Сторож брату моему

— Ничего другого не остается, — согласился я.

* * *

В лагере после обеда парни ушли сменять посты. Остальные улеглись поспать. Жизнь была, как на курорте, и не хотелось думать об уходящем времени, как на курорте стараешься не думать об этом.

— Анна, — сказала я. — Пойдем, поговорим?

Она сразу согласилась.

— Пойдем.

Мы шли по лесу, и я не знал, с чего начать. Она тоже молчала.

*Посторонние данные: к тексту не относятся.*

-- ==== Sys2Proof/Machine/Step.lean ====
section
/-! DEFINITION. One step of the machine. -/

namespace Sys2Proof.Machine

/-- One step: one host move, or one move of the block (R7, R193). -/
def step (s : State) : Host.Outcome State Fault Refusal := nextMove s

/-- `s` with a word of the opcode table placed so that the very next step runs it (log 17). -/
def State.withFetchWord (s : State) (nbits w : Nat) : State := s.placeWord nbits w

end Sys2Proof.Machine
end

— Слушай, — сказал я наконец таким голосом, что слова можно было принять и в шутку, и всерьез. — Что за мода — бродить с ребятами по лесу?

Она покосилась на меня:

— Это не опасно.

— Почему?

— Несерьезно.

— А со мной — серьезно?

Она помолчала, потом сказала — тоже как бы в шутку:

— Смотри — проспишь. Прозеваешь.

— Тебя?

— Меня.

— Анна…

— Не надо, — сказала она.

— Что, значит — конец?

— Нет, — сразу же ответила она. — Мне с тобой интересно.

— Ну тогда…

— Нет. Так — не надо.

У меня опустились руки.

У меня опустились руки. Потом я сказал ей:

— Знаешь, в дядюшки я не гожусь.

— Дурак, — сказала она.

— Я?

— Ты.

— А-а! — сказал я.

Мы еще помолчали.

— Может, ты объяснишь, в чем дело?

— Ни в чем, — сказала она. — Просто так.

— Да почему… — начал было я, но тут же сообразил, что спрашивать об этом и в самом деле не очень-то умно.

— Ладно, — сказал я невесело. — Погуляем еще?

— Да.

Мы пошли дальше.

— Ты просто не представляешь, какое было множество дел…

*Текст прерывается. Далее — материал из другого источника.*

-- ==== Sys2Proof/Certificates/Slice0/Obligations.lean ====
section
/-! DEFINITION. The statements about the model, for the provers. -/

open Sys2Proof Sys2Proof.Machine

/-! ### Encoding -/

/-- Every well-formed instruction, with every operand its encoding admits, decodes from its own bytes; and in a stream or list
that goes on, the rest is left untouched. Only `MARK` cannot be followed by anything (R72). -/
def Obligations.DecodeOfEncodeGivesInstruction : Prop :=
  ∀ i : Instr, i.wf = true →
    decode i.space (encode i) = .ok (i, []) ∧
    (∀ rest : List Byte, (∀ n, i ≠ .mark n) → decode i.space (encode i ++ rest) = .ok (i, rest))

/-- R66: the token decoder is total on every non-empty stream; what it reads is a well-formed token whose bytes are exactly the
bytes taken, and `MARK` is read only from the last byte. -/
def Obligations.EveryStreamDecodesToItsOwnToken : Prop :=
  ∀ bytes : List Byte, bytes ≠ [] →
    ∃ i rest, decodeToken bytes = .ok (i, rest) ∧ i.wf = true ∧ i.space = .token ∧
      encode i ++ rest = bytes ∧ (∀ n, i = .mark n → rest = [])

/-- R61, R62, R63: which control bytes open which token, when a byte follows. -/
def Obligations.ControlByteSelectsToken : Prop :=
  ∀ (c v : Byte) (rest : List Byte),
    (c.toNat < 0xC0 → decodeToken (c :: v :: rest) = .ok (.lit c, v :: rest)) ∧
    (c.toNat = 0xC0 → decodeToken (c :: v :: rest) = .ok (.run0 v, rest)) ∧
    (0xC1 ≤ c.toNat → decodeToken (c :: v :: rest) = .ok (.run (BitVec.ofNat 6 (c.toNat - 0xC0)) v, rest))

/-- R68, R69: the six command codes, and every other code reserved. -/
def Obligations.CommandCodes : Prop :=
  decodeCommand 0x01#8 = .palLoad ∧ decodeCommand 0x02#8 = .rleDec ∧ decodeCommand 0x03#8 = .rleEnc ∧
  decodeCommand 0x04#8 = .cqNear ∧ decodeCommand 0x05#8 = .cqPix ∧ decodeCommand 0x06#8 = .clrErr ∧
  ∀ c : Byte, (c.toNat = 0 ∨ 7 ≤ c.toNat) → decodeCommand c = .cmdReserved c

/-- A few words written out from the encodings of 30_encoding.md, the first token of the worked stream V17 and the last byte of
V21 among them. -/
def Obligations.SampleWordsDecode : Prop :=
  decodeToken [0xC5#8, 0x07#8] = .ok (.run 5#6 0x07#8, []) ∧
  decodeToken [0xC0#8, 0x55#8, 0x41#8] = .ok (.run0 0x55#8, [0x41#8]) ∧
  decodeToken [0xBF#8, 0xC0#8] = .ok (.lit 0xBF#8, [0xC0#8]) ∧
  decodeToken [0xC3#8] = .ok (.mark 3#6, []) ∧
  decode .command [0x05#8] = .ok (.cqPix, []) ∧
  decode .command [0x80#8] = .ok (.cmdReserved 0x80#8, [])

/-! ### Stepping -/

/-- R193: while `BUSY` is 1 at the start of a command, the step is `exec` of the command in `CMD`: of every command at
whole-command grain (R7), and of every command but `RLE.DEC` and `RLE.ENC`, which are then stepped by token, at token grain (the
grains are log 5). -/
def Obligations.StepRunsTheCommandInCmd : Prop :=
  ∀ (s : State) (i : Instr), s.busy = true → s.stage = .whole → s.HostWaits →
    (s.params.grain = .command ∨ (i ≠ .rleDec ∧ i ≠ .rleEnc)) →
    decode .command [s.cmd] = .ok (i, []) → step s = exec i s

/-- R83, R84: between two tokens of `RLE.DEC`, while the loop test holds, the step is `exec` of the token at `DIPOS`. -/
def Obligations.StepRunsTheTokenAtDipos : Prop :=
  ∀ (s : State) (i : Instr) (rest : List Byte), s.busy = true → s.stage = .decoding → s.decoderActive → s.HostWaits →
    decode .token s.tokenBytes = .ok (i, rest) → step s = exec i s

/-- R193: while `BUSY` is 0 the step is the host's next move, and with none left the block holds its state (R196; the hold is
log 18). Whether `BUSY` is 0 or 1, `STATUS` may be polled (R29, R205; as a step of its own, log 4): the read answers its value and changes
nothing. -/
def Obligations.StepPerformsTheNextHostMove : Prop :=
  ∀ s : State,
    (s.busy = false → s.host = [] → step s = .next s) ∧
    (s.busy = false → ∀ m rest, s.host = m :: rest → step s = hostMove m { s with host := rest }) ∧
    (∀ rest, s.host = .pollStatus :: rest →
      step s = .next { s with host := rest, replies := .reg 0x01#8 s.status.toNat :: s.replies })

/-- A word of the opcode table placed by `withFetchWord` is what the next step runs (log 17). -/
def Obligations.PlacedWordIsRunNext : Prop :=
  ∀ (s : State) (nbits w : Nat) (i : Instr), decodeTableWord nbits w = some i →
    step (s.withFetchWord nbits w) = exec i (s.withFetchWord nbits w)

/-- R84: `DecStep`, the body of the loop of `RLE.DEC`, is the meaning of the token that `DIN` holds at `DIPOS`. -/
def Obligations.DecStepIsTheMeaningOfItsToken : Prop :=
  ∀ s : State, s.decoderActive →
    ∃ i rest, decodeToken s.tokenBytes = .ok (i, rest) ∧ i.space = .token ∧ i.wf = true ∧
      i.length ≤ s.dilen.toNat - s.dipos.toNat ∧ exec i s = .next (decStep s)

/-! ### Tokens -/

/-- R85: a literal stores itself at `DOPOS` and moves both cursors by one; no flag changes. -/
def Obligations.LiteralStoresItself : Prop :=
  ∀ (s : State) (v : Byte), s.decoderActive →
    ∃ t, exec (.lit v) s = .next t ∧
      t.readByte .dout s.dopos.toNat = v ∧
      (∀ a, a ≠ s.dopos.toNat → t.readByte .dout a = s.readByte .dout a) ∧
      t.dopos.toNat = s.dopos.toNat + 1 ∧ t.dopos.toNat ≤ s.dsize.toNat ∧
      t.dipos.toNat = s.dipos.toNat + 1 ∧
      t.dflags = s.dflags ∧ TokenFrame s t

/-- R86: a run that fits stores its `n` copies, no flag changes. -/
def Obligations.RunThatFitsStoresItsCopies : Prop :=
  ∀ (s : State) (n : BitVec 6) (v : Byte), s.decoderActive → s.dipos.toNat + 1 ≠ s.dilen.toNat →
    n ≠ 0#6 → n.toNat ≤ s.dsize.toNat - s.dopos.toNat →
    ∃ t, exec (.run n v) s = .next t ∧
      (∀ a, s.dopos.toNat ≤ a → a < s.dopos.toNat + n.toNat → t.readByte .dout a = v) ∧
      (∀ a, (a < s.dopos.toNat ∨ s.dopos.toNat + n.toNat ≤ a) → t.readByte .dout a = s.readByte .dout a) ∧
      t.dopos.toNat = s.dopos.toNat + n.toNat ∧
      t.dipos.toNat = s.dipos.toNat + 2 ∧
      t.dflags = s.dflags ∧ TokenFrame s t

/-- R87: a run that does not fit fills the output exactly, drops the excess, sets `CLIP`, and the loop ends. -/
def Obligations.RunThatDoesNotFitIsClipped : Prop :=
  ∀ (s : State) (n : BitVec 6) (v : Byte), s.decoderActive → s.dipos.toNat + 1 ≠ s.dilen.toNat →
    s.dsize.toNat - s.dopos.toNat < n.toNat →
    ∃ t, exec (.run n v) s = .next t ∧
      (∀ a, s.dopos.toNat ≤ a → a < s.dsize.toNat → t.readByte .dout a = v) ∧
      (∀ a, (a < s.dopos.toNat ∨ s.dsize.toNat ≤ a) → t.readByte .dout a = s.readByte .dout a) ∧
      t.dopos = s.dsize ∧
      t.dipos.toNat = s.dipos.toNat + 2 ∧
      t.clip = true ∧ FlagsKept s t [1] ∧ ¬ t.decoderActive ∧ TokenFrame s t

/-- R88: a run of count 0 consumes its two bytes, stores nothing and sets `ZRUN` only. -/
def Obligations.ZeroRunStoresNothing : Prop :=
  ∀ (s : State) (v : Byte), s.decoderActive → s.dipos.toNat + 1 ≠ s.dilen.toNat →
    ∃ t, exec (.run0 v) s = .next t ∧
      (∀ a, t.readByte .dout a = s.readByte .dout a) ∧
      t.dopos = s.dopos ∧ t.dipos.toNat = s.dipos.toNat + 2 ∧
      t.zrun = true ∧ FlagsKept s t [2] ∧ TokenFrame s t

/-- R88, last part: an input of nothing but `RUN0` tokens is exhausted with nothing produced. -/
def Obligations.NothingButZeroRunsExhaustsInput : Prop :=
  ∀ (s : State) (k : Nat), ¬ s.decodeTooLong → 0 < s.dsize.toNat → s.dilen.toNat = 2 * k → 0 < k →
    (∀ j, j < k → s.readByte .din (2 * j) = 0xC0#8) →
    ∃ t, exec .rleDec s = .next t ∧ t.dipos = s.dilen ∧ t.dopos = 0#AW ∧ t.dflags = 0x05#8 ∧
      (∀ a, a < s.dsize.toNat → t.readByte .dout a = 0x00#8)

— Я ведь тебя не спрашиваю.

— Неужели ты думаешь, что я…

— Я думаю, что я тебе не нужна, — сказала она холодно.

— Ну как ты можешь…

— Ты что — не мог даже поговорить оттуда?

— Не мог! Не мог я выйти на связь. Я был далеко от катера!

— Нет, мог, — сказала она упрямо.

Продолжать я не стал, потому что продолжать было нечего. Мы прошли еще немного.

— Пойдем назад? — предложил я.

Она без слов повернула назад.

И тогда мы услыхали выстрелы в той стороне, где были посты.

* * *

Я глянул и на миг оцепенел: по просеке двигались люди.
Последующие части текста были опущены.